17. yüzyıldaki İspanya’nın din duygusunu daha doğrusu bu duygunun derin sadeliğini herhangi bir ressamdan çok daha başarıyla canlandırmıştır. Saltanat sürdüğü bu mistik dünyada Zurbaran, rakipsizdir. İçe dönük figürlerin yaratıcısıdır. Eşyanın özelliklerini göstermede, bir yünlü kumaşın pürüzlerini, bir gülün kadife yumuşaklığını, bir elmasın parıltısını canlandırmada şaşılacak derecede ustadır. Zurbaran kontrastı kullanırsa da aydınlatmayı aşırılığa götürmez. Renklerdeki armonide incedir; gümüşilerle esmerler ağır basar. Bu renklerin üzerinde beyazlar, kırmızılar, sarılar, açık morlar oynaşır. Bu bakımdan Zurbaran İspanyol resminin en usta renkçilerinden biridir.Sponsorlu Bağlantılar
Eserin Adı: Çarmıhta İsa
Yapım tarihi: 1627
Orijinal Ebadı: 290 × 168 cm
Tekniği: Tuval Üzeri Yağlıboya
Bulunduğu Yer: Art Institute / Şikago - Amerika
Gerçekçiliği içinde, sadelikten ayrılmayan bir anlayışla şiirin ve mistisizmin doruğuna yükselebilmiştir. Sessizliğin şiirini ve haşin manastır dünyası içinde yaşayanların gizli ateşini, iç yoğunluğunu canlandırmada eşsiz olan Zurbaran, sanki zamanı dışında yaşamaktadır. Yalnız manastırların türlü tarikatta olan keşişleri değil, ermiş kadın ve erkekler de zaman dışı, doğa üstü bir yaşayışı sürdürürler. Bu bakımdan 17. yüzyıldaki İspanya’nın din duygusunu daha doğrusu bu duygunun derin sadeliğini herhangi bir ressamdan çok daha başarıyla canlandıran ressamdır. Saltanat sürdüğü bu mistik dünyada Zurbaran rakipsizdir; içe dönük figürler yaratıcısıdır. O, yalnız içten aydınlanan yüzlerin değil, eşyanın da portrecisidir. Eşyanın özelliklerini göstermede, bir yünlü kumaşın pürüzlerini, bir brokarın sertliğini, bir gülün kadife yumuşaklığını ve bir elmasın parıltısının canlandırmada şaşılacak derecede ustadır.

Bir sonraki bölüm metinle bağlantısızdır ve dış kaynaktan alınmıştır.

-- ==== Sys2Proof/Certificates/Slice0/Obligations.lean ====
section
/-! DEFINITION. The statements for the provers, from the numbered rules of spec/. A statement that rests on a choice of the model names the log entry. Numbers are written in the rules' own arithmetic (naturals and integers), not by the model's functions, wherever the rule gives a value. -/

open Sys2Proof Sys2Proof.Machine Sys2Proof.Safety

/-! ### Command words -/

/-- Every word has one reading: it decodes to a command exactly when it is that command's word (R91, R92, R96). -/
def Obligations.CommandWordDecodesExactlyWhenEncoded : Prop :=
  ∀ (w : Word) (i : Instr), decode w = .ok i ↔ w = encode i

/-- R92: the match and mask of each row of the opcode table select its command; ops 0x0 and 0xC-0xF are reserved. -/
def Obligations.OpcodeTableRowsSelectTheirCommands : Prop :=
  ∀ w : Word,
    (w &&& 0xFFFFFFCF = 0x00000001 ↔ ∃ mode, decode w = .ok (.decode mode)) ∧
    (w &&& 0xFFFFFFCF = 0x00000002 ↔ ∃ mode, decode w = .ok (.encode mode)) ∧
    (w &&& 0xFFFFFFCF = 0x00000003 ↔ ∃ mode, decode w = .ok (.ingest mode)) ∧
    (w &&& 0xFFFFFFFF = 0x00000004 ↔ decode w = .ok .tsObserve) ∧
    (w &&& 0xFFFFFFFF = 0x00000005 ↔ decode w = .ok .tsResync) ∧
    (w &&& 0xFFFFFFFF = 0x00000006 ↔ decode w = .ok .lsmConsume) ∧
    (w &&& 0xFFFFFFFF = 0x00000007 ↔ decode w = .ok .lsmStop) ∧
    (w &&& 0xFFFFFFFF = 0x00000008 ↔ decode w = .ok .lsmSleep) ∧
    (w &&& 0xFFFFFFFF = 0x00000009 ↔ decode w = .ok .channelStart) ∧
    (w &&& 0xFFFFFFFF = 0x0000000A ↔ decode w = .ok .stateRead) ∧
    (w &&& 0xFFFF00FF = 0x0000000B ↔ ∃ idx, decode w = .ok (.regRead idx)) ∧
    (w.toNat % 16 = 0 ∨ 12 ≤ w.toNat % 16 → decode w = .error .badOpcode)

/-- R93: bits 4 and 5 of DECODE, ENCODE and INGEST are the channel mode, and ENCODE ignores TS. -/
def Obligations.ModeBitsAreTheChannelMode : Prop :=
  (∀ (w : Word) (mode : ChannelMode),
    (decode w = .ok (.decode mode) ∨ decode w = .ok (.encode mode) ∨ decode w = .ok (.ingest mode)) →
      (mode.fd = true ↔ w.toNat / 2 ^ 4 % 2 = 1) ∧ (mode.ts = true ↔ w.toNat / 2 ^ 5 % 2 = 1)) ∧
  ∀ (fd : Bool) (s : State), exec (.encode { fd := fd, ts := true }) s = exec (.encode { fd := fd, ts := false }) s

/-- R96: a word with a reserved op or a reserved bit set ends with IllegalCommand and writes no register and no port but the
result; every other word is a command. The pending inputs and the operands left on the ports are the model's (log entries 1, 2). -/
def Obligations.IllegalWordsRaiseAndWriteNothing : Prop :=
  ∀ (s : State) (w : Word) (ops : Operands) (rest : List HostInput), s.inputs = .command w ops :: rest →
    let op := w.toNat % 16
    let reserved : Prop :=
      w.toNat / 2 ^ 16 ≠ 0 ∨ w.toNat / 2 ^ 6 % 4 ≠ 0 ∨ (op ≠ 0xB ∧ w.toNat / 2 ^ 8 % 256 ≠ 0) ∨
        (3 < op ∧ w.toNat / 2 ^ 4 % 4 ≠ 0)
    let ends (k : IllegalCause) : Prop :=
      step s = .next { s with inputs := rest, operands := ops,
                              result := some { result := .illegalCommand k, outputs := .none } }
    (op = 0 ∨ 12 ≤ op → ends .badOpcode) ∧
    (0 < op ∧ op < 12 ∧ reserved → ends .reservedBits) ∧
    (0 < op ∧ op < 12 ∧ ¬ reserved → ∃ i, decode w = .ok i)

Zurbaran kontrastı kullanırsa da, aydınlatmayı aşırılığa götüremez. Renklerindeki armoni de incedir; gümüşilerle esmerler ağıt basar. Bu renklerin üzerinde beyazlar, kırmızılar, sarılar, açık morlar oynaşır. Bu bakımdan İspanyol resminin en usta renkçilerinden biridir O. Kompozisyonlarını kitlelerle oluşturan Caravaggio’nun aksine, Zurbaran, kompozisyonlarına –özellikle gençliğinde ve olgunluğunda- heykelsi bir görünüş veren, çok sınırlanmış planlara yönelir; plastik araştırmaları gerçekten Sevilla’lı heykelcilerin, özellikle Martinez Montanes’in araştırmaları ile yan yana gelişir.

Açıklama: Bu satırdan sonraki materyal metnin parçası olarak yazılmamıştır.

/-- Settles O16: the checks in R125's order, and each byte of the header and the payload field read at its offset. -/
theorem encodeReportsFirstFailureOrBytes : Obligations.EncodeReportsFirstFailureOrBytes := by
  intro mode s f n lengths P cid fails
  have hfails {k : InvalidCause} (h : encodeFrame mode s.operands.echoId f = .error k) : fails k :=
    exec_encode_of_error h
  have hcodes := len2dlc_eq_ite f.isFD (dataLength f)
  rw [dataLength_toNat] at hcodes
  split
  next hmode => exact hfails (encodeFrame_eq_fdNotEnabled hmode.1 hmode.2)
  next hmode =>
  have hmode' : f.isFD = true → mode.fd = true := by simpa using hmode
  split
  next hlength => exact hfails (encodeFrame_eq_badLength hmode' (hcodes.trans (if_neg hlength)))
  next hlength =>
  have hcode := hcodes.trans (if_pos (not_not.1 hlength))
  refine ⟨_, exec_encode_of_ok (encodeFrame_eq_ok hmode' hcode),
    frameBytes_length _ _ (le_payloadFieldSize hcode hmode'), fun k hk => ?_, fun k hk => ?_, ?_, rfl,
    packFlags_toNat f, rfl, fun i _ => byteAt_frameBytes_payload mode _ f _ i⟩
  · exact (congrArg BitVec.toNat (byteAt_frameBytes_echoId mode _ f _ k hk)).trans (byteAt_wr32_toNat _ hk)
  · have hcid : (packCanId f).toNat = cid := packCanId_toNat f
    rw [← hcid]
    exact (congrArg BitVec.toNat (byteAt_frameBytes_canId mode _ f _ k hk)).trans (byteAt_wr32_toNat _ hk)
  · exact Nat.mod_eq_of_lt ((code_le_of_len2dlc hcode).trans_lt (by decide))

/-- Settles O37: the bytes decode to the frame without a timestamp, so INGEST only signals its overflow flag and routes it. -/
theorem ingestRoutesAnEncodedFrame : Obligations.IngestRoutesAnEncodedFrame := by
  intro mode s hts hvalid f e
  obtain ⟨code, hcode, hlen, hexec⟩ := exec_encode_of_valid hvalid
  have hdecode : decodeFrame mode (frameBytes mode e f code) = .ok { echoId := e, frame := f, rawTs := none } := by
    simpa [hts] using decodeFrame_frameBytes_append e (extra := []) hvalid hcode (by simp [hts])
  obtain ⟨-, -, -, hstamp⟩ := hvalid
  let issued : State := s.latch { s.operands with buf := frameBytes mode e f code }
  let signalled : State := issued.signalOverflow f
  have hfits : issued.operands.bufferFits := bufferFits_of_length_le (hlen.trans (by decide))
  have hingest : exec (.ingest mode) issued = .next (signalled.route e f) :=
    exec_ingest_of_no_timestamp hfits hdecode rfl hstamp
  have hregs : signalled.regs = s.regs := issued.signalOverflow_regs f
  have hparams : signalled.params = s.params := (KeepsOwnFields.signalOverflow issued f).params
  obtain ⟨hdata, hecho, -⟩ := Appends.signalOverflow issued f
  rw [List.append_nil] at hdata hecho
  refine ⟨_, hexec, _, hingest, fun he => ?_, fun he hf => ?_, fun he hf => ?_⟩
  · rw [signalled.route_of_echoId he]
    exact ⟨hregs, hdata, congrArg (· ++ _) hecho⟩
  · rw [signalled.route_of_data he hf]
    exact ⟨hregs, congrArg (· ++ _) hdata, hecho⟩
  · rw [signalled.route_of_error he hf]
    obtain ⟨hdata', hecho', -⟩ := Appends.consume signalled f
    rw [List.append_nil] at hdata' hecho'
    exact ⟨hdata'.trans hdata, hecho'.trans hecho, _, rfl, State.consume_regs_congr hregs hparams f⟩

end Sys2Proof.Proofs
end

section
/-! PROOF. The statements of spec/41_timestamp.md: the wrap rule and the conversion in integers, what TS_OBSERVE and TS_RESYNC answer,
and the monotonicity law over a run of samples. First the epochs and the conversion as numbers, then how the time of a sample relates
to the newest sample's, then the two commands and a run of close samples, then the statements. -/

namespace Sys2Proof.Machine

/-! ### The wrap rule and the conversion as numbers -/

theorem ofInt_sub_eq_sub {w : Nat} (x y : Int) : BitVec.ofInt w (x - y) = BitVec.ofInt w x - BitVec.ofInt w y := by
  rw [Int.sub_eq_add_neg, BitVec.ofInt_add, BitVec.ofInt_neg, BitVec.sub_eq_add_neg]

theorem setWidth_eq_ofInt (x : Word) : x.setWidth 64 = BitVec.ofInt 64 x.toNat := by
  rw [BitVec.ofInt_natCast, BitVec.ofNat_toNat]

theorem elapsed_eq_ofInt (r : Registers) (epoch raw : Word) :
    elapsed r epoch raw = BitVec.ofInt 64 (epoch.toNat * 2 ^ 32 + raw.toNat - r.tsZeroRaw.toNat) := by
  rw [elapsed, ofInt_sub_eq_sub, BitVec.ofInt_add, BitVec.ofInt_mul, BitVec.shiftLeft_eq_mul_twoPow,
    setWidth_eq_ofInt, setWidth_eq_ofInt, setWidth_eq_ofInt]
  rfl

/-- The conversion formula of R150 in integers modulo 2^64. -/
theorem conv_eq_ofInt (r : Registers) (epoch raw : Word) :
    conv r epoch raw =
      BitVec.ofInt 64 (r.tsBaseHost.toInt + epoch.toNat * 2 ^ 32 + raw.toNat - r.tsZeroRaw.toNat) := by
  calc conv r epoch raw
      = BitVec.ofInt 64 r.tsBaseHost.toInt
          + BitVec.ofInt 64 (epoch.toNat * 2 ^ 32 + raw.toNat - r.tsZeroRaw.toNat) := by
        rw [conv, elapsed_eq_ofInt, BitVec.ofInt_toInt]
    _ = _ := by rw [← BitVec.ofInt_add, ← add_sub_assoc, ← add_assoc]

theorem forwardDistance_toNat (r : Registers) (raw : Word) :
    (forwardDistance r raw).toNat = (raw.toNat + 2 ^ 32 - r.tsLastRaw.toNat) % 2 ^ 32 := by
  rw [forwardDistance]
  bv_omega

theorem advanceEpoch_toNat (r : Registers) (raw : Word) :
    (advanceEpoch r raw).toNat =
      if raw.toNat < r.tsLastRaw.toNat then (r.tsWrap.toNat + 1) % 2 ^ 32 else r.tsWrap.toNat := by
  rw [advanceEpoch, apply_ite BitVec.toNat]
  rfl

theorem advanceEpoch_eq_ofNat (r : Registers) (raw : Word) :
    advanceEpoch r raw =
      BitVec.ofNat 32 (if raw.toNat < r.tsLastRaw.toNat then (r.tsWrap.toNat + 1) % 2 ^ 32 else r.tsWrap.toNat) := by
  rw [← advanceEpoch_toNat, BitVec.ofNat_toNat, BitVec.setWidth_eq]

theorem staleEpoch_toNat (r : Registers) (raw : Word) :
    (staleEpoch r raw).toNat =
      if raw.toNat ≤ r.tsLastRaw.toNat then r.tsWrap.toNat else (r.tsWrap.toNat + (2 ^ 32 - 1)) % 2 ^ 32 := by
  rw [staleEpoch, apply_ite BitVec.toNat, BitVec.toNat_sub, Nat.add_comm r.tsWrap.toNat]
  rfl

/-- A sample advances below half the range, and at half the range when ties are not stale (R153). -/
theorem classify_eq_advance_iff (p : Params) (r : Registers) (raw : Word) :
    classify p r raw = .advance ↔
      (forwardDistance r raw).toNat < 2 ^ 31 ∨ ((forwardDistance r raw).toNat = 2 ^ 31 ∧ p.tieStale = false) := by
  unfold classify
  split
  next hbelow => exact iff_of_true rfl (.inl hbelow)
  next hge =>
    split
    next habove => exact iff_of_false nofun (by omega)
    next hle =>
      have htie : (forwardDistance r raw).toNat = 2 ^ 31 := by omega
      cases p.tieStale <;> simp [htie]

Rönesans resimlerindeki kompozisyon ve anlatımın aksine Barok resimleri daha gerçekçi bir anlatıma sahiptir. Hareketlilik ve kütleyi belirlemeye yönelik ışık-gölge kullanımı Barok resimlerinde yaygın olarak kullanılmaktadır.
Işık-gölge kullanımındaki abartı Barok resimlerinin karakteristik özelliklerini yansıtmaktadır. Bunun yanında Rönesans resimlerinde daha yumuşak çizgisel ve yüzeysel bir anlayış söz konusudur.
Eserin Adı: Meryem Çocuğuyla
Yapım tarihi: 1658
Orijinal Ebadı: 101 x 78 cm
Tekniği: Tuval Üzeri Yağlıboya
Bulunduğu Yer: Pushkin Museum / Moskova - Rusya
Biyografi Konusu: Francesco de Zurbaran nereli hayatı kimdir.